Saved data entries

__________

theorem State.regReadAt_inv {s : State} (h : s.Inv) (x : Site) (p : Path) (off : Nat) : (State.regReadAt x p off s).2.Inv := by
  unfold State.regReadAt
  dsimp only
  with_reducible repeat' first
    | assumption | intro _ | apply commonRead_inv | apply State.regRead_inv | apply State.tableNext_inv
    | apply State.tableReady_inv | split

theorem State.writeAt_inv {s : State} (h : s.Inv) (p : Path) (t : Target) (v : Word) (be : BitVec 4) : (State.writeAt p t v be s).Inv := by
  unfold State.writeAt
  dsimp only
  with_reducible repeat' first
    | assumption | intro _ | apply State.discardAt_inv | apply State.discardHub_inv | apply State.regWriteAt_inv
    | apply State.unavailable_inv | split

theorem State.readAt_inv {s : State} (h : s.Inv) (p : Path) (t : Target) : (State.readAt p t s).2.Inv := by
  unfold State.readAt
  with_reducible repeat' first
    | assumption | intro _ | apply State.regReadAt_inv | apply State.unavailable_inv | split

theorem State.writeTo_inv {s : State} (h : s.Inv) (p : Path) (t : Target) (v : Word) : (State.writeTo p t v s).Inv := by
  unfold State.writeTo
  with_reducible repeat' first | assumption | intro _ | apply State.writeAt_inv | split

theorem State.writeBar0_inv {s : State} (h : s.Inv) (p : Path) (off : Nat) (v : Word) (be : BitVec 4) : (State.writeBar0 p off v be s).Inv := by
  unfold State.writeBar0
  with_reducible repeat' first | assumption | intro _ | apply State.writeAt_inv | split

theorem State.readBar0_inv {s : State} (h : s.Inv) (p : Path) (off : Nat) : (State.readBar0 p off s).Inv := by
  unfold State.readBar0
  dsimp only
  with_reducible repeat' first | assumption | intro _ | apply State.put_inv | apply State.readAt_inv | split

theorem State.unsupported_inv {s : State} (h : s.Inv) (p : Path) : (State.unsupported p s).Inv := by
  unfold State.unsupported
  with_reducible repeat' first | assumption | intro _ | apply State.aer_inv | apply State.put_inv | split

theorem State.readBar4_inv {s : State} (h : s.Inv) (p : Path) (off : Nat) (vc1 : Bool) : (State.readBar4 p off vc1 s).Inv := by
  unfold State.readBar4
  with_reducible repeat' first | assumption | intro _ | apply State.put_inv | apply State.unsupported_inv | split

theorem State.readBar_inv {s : State} (h : s.Inv) (p : Path) (bar off : Nat) (vc1 : Bool) : (State.readBar p bar off vc1 s).Inv := by
  unfold State.readBar
  with_reducible repeat' first | assumption | intro _ | apply State.readBar0_inv | apply State.readBar4_inv | split

theorem State.writeMsix_inv {s : State} (h : s.Inv) (f off : Nat) (v : Word) : (State.writeMsix f off v s).Inv := by
  unfold State.writeMsix
  dsimp only
  with_reducible repeat' first | assumption | intro _ | apply State.modHub_inv | apply State.sendPending_inv | split

theorem State.writeBar_inv {s : State} (h : s.Inv) (p : Path) (bar off : Nat) (v : Word) (be : BitVec 4) : (State.writeBar p bar off v be s).Inv := by
  unfold State.writeBar
  with_reducible repeat' first | assumption | intro _ | apply State.writeBar0_inv | apply State.writeMsix_inv | split

theorem State.bar2Write_inv {s : State} (h : s.Inv) (p : Path) (off : Nat) (bytes : List Byte) (vc1 : Bool) : (State.bar2Write p off bytes vc1 s).Inv := by
  unfold State.bar2Write
  dsimp only
  with_reducible repeat' first | assumption | intro _ | apply State.hbump_inv | apply State.modRun_inv | split

theorem State.bar2Read_inv {s : State} (h : s.Inv) (p : Path) (off len : Nat) (vc1 : Bool) (beats : List (Nat × BeatCheck)) :
    (State.bar2Read p off len vc1 beats s).Inv := by
  unfold State.bar2Read
  dsimp only
  with_reducible repeat' first | assumption | intro _ | apply State.unsupported_inv | apply State.modRun_inv | apply State.put_inv | split

theorem State.respond_inv {s : State} (h : s.Inv) (status : Nat) (data : List Nat) : (State.respond status data s).Inv := by
  unfold State.respond
  with_reducible repeat' first | assumption | intro _ | apply State.mgtSignal_inv | apply State.modMgt_inv | split

theorem State.refuse_inv {s : State} (h : s.Inv) (code : Nat) : (State.refuse code s).Inv := by
  unfold State.refuse
  with_reducible repeat' first | assumption | intro _ | apply State.respond_inv

theorem State.mgtRequest_inv {s : State} (h : s.Inv) (opcode : Nat) (q : MgtReq) {f : State → State}
    (hf : ∀ t : State, t.Inv → (f t).Inv) : (State.mgtRequest opcode q f s).Inv := by
  unfold State.mgtRequest
  repeat' split
  · exact h
  · exact State.hubErr_inv h _ _ _ _
  · exact State.post_inv (State.hubErr_inv h _ _ _ _) _ _ _ _
  · exact hf _ (State.modMgt_inv h _)

theorem State.mgtCommand_inv {s : State} (h : s.Inv) (opcode : Nat) (q : MgtReq) (len : Nat) (ok : List Nat → Bool)
    {f : List Nat → State → State} (hf : ∀ a, ∀ t : State, t.Inv → (f a t).Inv) :
    (State.mgtCommand opcode q len ok f s).Inv := by
  refine State.mgtRequest_inv h _ _ (fun t ht => ?_)
  repeat' split
  · exact State.respond_inv ht _ _
  · exact State.respond_inv ht _ _
  · exact hf _ _ ht

theorem State.mgtRead32_inv {s : State} (h : s.Inv) (a : List Nat) : (State.mgtRead32 a s).Inv := by
  unfold State.mgtRead32
  dsimp only
  with_reducible repeat' first | assumption | intro _ | apply State.readAt_inv | apply State.respond_inv | split

theorem State.mgtWrite32_inv {s : State} (h : s.Inv) (a : List Nat) : (State.mgtWrite32 a s).Inv := by
  unfold State.mgtWrite32
  dsimp only
  with_reducible repeat' first | assumption | intro _ | apply State.respond_inv | apply State.writeAt_inv | split

theorem State.mgtReadLog_inv {s : State} (h : s.Inv) (a : List Nat) : (State.mgtReadLog a s).Inv := by
  unfold State.mgtReadLog
  with_reducible repeat' first | assumption | intro _ | apply State.respond_inv

theorem State.mgtReadCard_inv {s : State} (h : s.Inv) (a : List Nat) : (State.mgtReadCard a s).Inv := by
  unfold State.mgtReadCard
  dsimp only
  with_reducible repeat' first | assumption | intro _ | apply State.modMgt_inv | apply State.respond_inv | split

theorem State.mgtDiscard_inv {s : State} (h : s.Inv) (code off arg : Nat) : (State.mgtDiscard code off arg s).Inv := by
  unfold State.mgtDiscard
  with_reducible repeat' first | assumption | intro _ | apply State.discardHub_inv | apply State.refuse_inv

theorem State.setUnitCtl_inv {s : State} (h : s.Inv) (n req keep : Nat) : (State.setUnitCtl n req keep s).Inv := by
  unfold State.setUnitCtl
  with_reducible repeat' first | assumption | intro _ | apply State.uset_inv

theorem State.mgtSetPower_inv {s : State} (h : s.Inv) (a : List Nat) : (State.mgtSetPower a s).Inv := by
  unfold State.mgtSetPower
  dsimp only
  with_reducible repeat' first
    | assumption | intro _ | apply State.mgtDiscard_inv | apply State.request_inv | apply State.respond_inv
    | apply State.setUnitCtl_inv | split

theorem State.mgtResetUnit_inv {s : State} (h : s.Inv) (a : List Nat) : (State.mgtResetUnit a s).Inv := by
  unfold State.mgtResetUnit
  dsimp only
  with_reducible repeat' first
    | assumption | intro _ | apply State.mgtDiscard_inv | apply State.request_inv | apply State.respond_inv
    | apply State.setUnitCtl_inv | split

theorem State.mgtSubstitute_inv {s : State} (h : s.Inv) (a : List Nat) : (State.mgtSubstitute a s).Inv := by
  unfold State.mgtSubstitute
  extract_lets n code
  have h1 : (s.modSubst (fun y => { y with trigger := 1 })).Inv := State.modSubst_keep h _ (fun _ => ⟨rfl, rfl, rfl⟩)
  split
  · with_reducible apply State.mgtDiscard_inv
    exact h1
  · next hc =>
    have hc' : s.goCode n = 0 := by
      show code = 0
      simpa using hc
    have hg := State.goCode_names h hc'
    with_reducible apply State.respond_inv
    exact State.declare_inv h _ _ hg.1 hg.2

theorem State.mgtMask_inv {s : State} (h : s.Inv) {f : Nat → State → State} (a : List Nat)
    (hf : ∀ n, ∀ t : State, t.Inv → (f n t).Inv) : (State.mgtMask f a s).Inv := by
  unfold State.mgtMask
  apply State.respond_inv
  exact State.inv_ite (fun _ => forN_inv h (fun i _ _ ht => State.inv_ite (fun _ => hf i _ ht) (fun _ => ht))) (fun _ => h)

theorem State.mgtRead_inv {s : State} (h : s.Inv) : (State.mgtRead s).Inv := by
  unfold State.mgtRead
  extract_lets m r body addr block bytes s1
  have h1 : s1.Inv := State.put_inv h _
  clear_value r bytes
  refine State.inv_ite (fun _ => h) (fun _ => ?_)
  split
  · exact State.modMgt_inv h1 _
  · exact h1

theorem State.mgtTimeout_inv {s : State} (h : s.Inv) : (State.mgtTimeout s).Inv := by
  unfold State.mgtTimeout
  with_reducible repeat' first | assumption | intro _ | apply State.respond_inv | split

theorem State.ccc_inv {s : State} (h : s.Inv) {f : State → State} (hf : ∀ t : State, t.Inv → (f t).Inv) :
    (State.ccc f s).Inv := State.inv_ite (fun _ => hf _ h) (fun _ => h)

theorem State.cccRead_inv {s : State} (h : s.Inv) (v : Nat) : (State.cccRead v s).Inv := by
  unfold State.cccRead
  with_reducible repeat' first | assumption | intro _ | apply State.ccc_inv | apply State.put_inv | split

theorem State.cccGet_inv {s : State} (h : s.Inv) (v : Nat) : (State.cccGet v s).Inv := by
  unfold State.cccGet
  with_reducible repeat' first | assumption | intro _ | apply State.cccRead_inv | split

__________

Scan the data for lines containing "refine" and copy all of them.

  refine State.mgtRequest_inv h _ _ (fun t ht => ?_)
  refine State.inv_ite (fun _ => h) (fun _ => ?_)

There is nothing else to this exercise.